8 Evolution of Female-Limited Batesian Mimicry

We revealed fine structure of the chromosomal inversion linked to female-limited Batesian mimicry of Papilio polytes, which has been studied mainly by classical genetics or from ecological points of views to date. Female-limited Batesian mimicry is widely observed among Papilio species (Kunte 2009) and may be controlled by a similar dsx-mediated system used in P. polytes. The characteristic of female-limited mimicry of P. polytes is the intraspecies polymorphisms and mimetic and non-mimetic phenotypes, which molecular background is explained well by the existence of two differentiated chromosomes, h- and H-chromosomes. The structure and function of dsx_H (and maybe neighboring genes) specialized for mimetic phenotype may be tightly kept through reduced recombination due to chromosomal inversion just outside of dsx for a long time in natural populations.
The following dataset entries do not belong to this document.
-- ==== Sys2Proof/Machine/Line.lean ====
section
/-! DEFINITION. The line interface's events: the beacon timer (R47), transmission attempts and their ends (R49, R165, R166, R182,
R186), the framer (R180, R184). -/

namespace Sys2Proof.Machine

/-- R165: the fresh mark of each listed fault is cleared when the urgent frame is built. -/
def clearFresh : List FaultCode → State → State
  | [], s => s
  | c :: cs, s => clearFresh cs (setFault c { faultRec c s with fresh := false } s)

/-- R166: a listed fault stops pending unless it is fresh. -/
def deliverFaults : List FaultCode → State → State
  | [], s => s
  | c :: cs, s =>
    deliverFaults cs (if (faultRec c s).fresh then s else setFault c { faultRec c s with pending := false } s)

/-- R182, R186: a transmission begins. -/
def startTx (tx : Transmission) (s : State) : State :=
  { s with liu := { s.liu with tx := some tx, framer := .inFrame } }

/-- R165, R186: the urgent frame is built from the pending records as they stand. -/
def attemptUrgent (s : State) : State :=
  let listed := urgentList s
  startTx ⟨.urgent, buildFrame .urgent s.number (urgentBody listed s), listed, false⟩ (clearFresh listed s)

/-- R47, R186: the beacon is built from the state at that moment. -/
def attemptBeacon (role : Role) (s : State) : State :=
  startTx ⟨.beacon, buildFrame .beacon s.number (beaconBody role s), [], false⟩ s

/-- BEACON_TIMER: R47. -/
def execBeaconTimer (s : State) : Host.Outcome State Fault Refusal :=
  onService (fun s =>
    beaconFallsDue { s with liu := { s.liu with beaconTimer := .running Config.beaconPeriodUs } }) s

/-- TRANSMIT_ATTEMPT: R182, R186: on an idle line, the urgent slot if due, and the beacon slot otherwise; none in CUT. -/
def execTransmitAttempt (s : State) : Host.Outcome State Fault Refusal :=
  onService (fun s =>
    if s.liu.framer = .hunting ∧ s.liu.tx = none ∧ s.pcu.run ≠ .cut then
      if urgentDue s then attemptUrgent s
      else
        match s.role with
        | some role => if s.liu.beaconDue then attemptBeacon role s else s
        | none => s
    else s) s

/-- ARBITRATION_LOST: R182; the slot stays due, and the framer takes in the rest of the other frame. -/
def execArbitrationLost (s : State) : Host.Outcome State Fault Refusal :=
  onService (fun s =>
    match s.liu.tx with
    | some _ => { s with liu := { s.liu with tx := none, framer := .inFrame } }
    | none => s) s

/-- COLLISION: R49, R182; at 2 collisions in a row DUPLICATE-NUMBER is raised and the counter returns to 0. The framer goes on
taking groups of the frame that is broken off (R184). -/
def execCollision (s : State) : Host.Outcome State Fault Refusal :=
  onService (fun s =>
    match s.liu.tx with
    | some _ =>
      let n := s.liu.collisions + 1
      let t := { s with liu := { s.liu with tx := none, framer := .inFrame, collisions := if 2 ≤ n then 0 else n } }
      if 2 ≤ n then raise .duplicateNumber 2 0 t else t
    | none => s) s

/-- FRAME_SENT: R166, R182, R186. -/
def execFrameSent (s : State) : Host.Outcome State Fault Refusal :=
  onService (fun s =>
    match s.liu.tx with
    | some tx =>
      let t := { s with liu := { s.liu with tx := none, framer := .waitIdle, collisions := 0 } }
      match tx.slot with
      | .urgent => deliverFaults tx.listed t
      | .beacon => { t with liu := { t.liu with beaconDue := tx.again } }
    | none => s) s

/-- FRAME_ABANDONED: R180, R184; what was received is dropped and no block sees it. -/
def execFrameAbandoned (s : State) : Host.Outcome State Fault Refusal :=
  onService (fun s =>
    if s.liu.tx.isSome then s else { s with liu := { s.liu with framer := .waitIdle } }) s

/-- LINE_IDLE: R180; read only while no frame is in progress. -/
def execLineIdle (s : State) : Host.Outcome State Fault Refusal :=
  onService (fun s =>
    if s.liu.framer = .inFrame then s else { s with liu := { s.liu with framer := .hunting } }) s

end Sys2Proof.Machine
end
A question to be answered is when the chromosomal inversion or the differentiation of dsx_H and dsx_h occurred. The comparison of gene synteny among Lepidoptera indicates that H-chromosome of P. polytes may be originated from the h-type chromosome which structure is common in many species. Therefore, the chromosomal inversion might have occurred after the branch of P. polytes and P. xuthus 40 million years ago (Zakharov et al. 2004) (Figs. 10.1 and 10.2a), and thereafter the sequence difference between dsx_H and dsx_h had been fixed and accumulated. Indeed, the rate of single nucleotide variations (SNVs) and phylogenetic analysis of dsx showed considerable rate of nucleotide substitutions in the inverted region, suggesting that dsx_H has a high evolutionary rate and may evolve a new function under positive selection pressure. On the other hand, we observed lower homology in the whole hetero_130 kbp region between the H- and h-chromosomes of P. polytes, which level seemed similar to that between the P. polytes and h-chromosomes (Fig 10.2d). This indicates the chromosomal inversion might have occurred in very ancient age, and dsx_H function was refined by repeated and accumulated mutations during evolution. This evolutionary scenario needs to be certified by further detailed analysis of genome structure in other closely related species.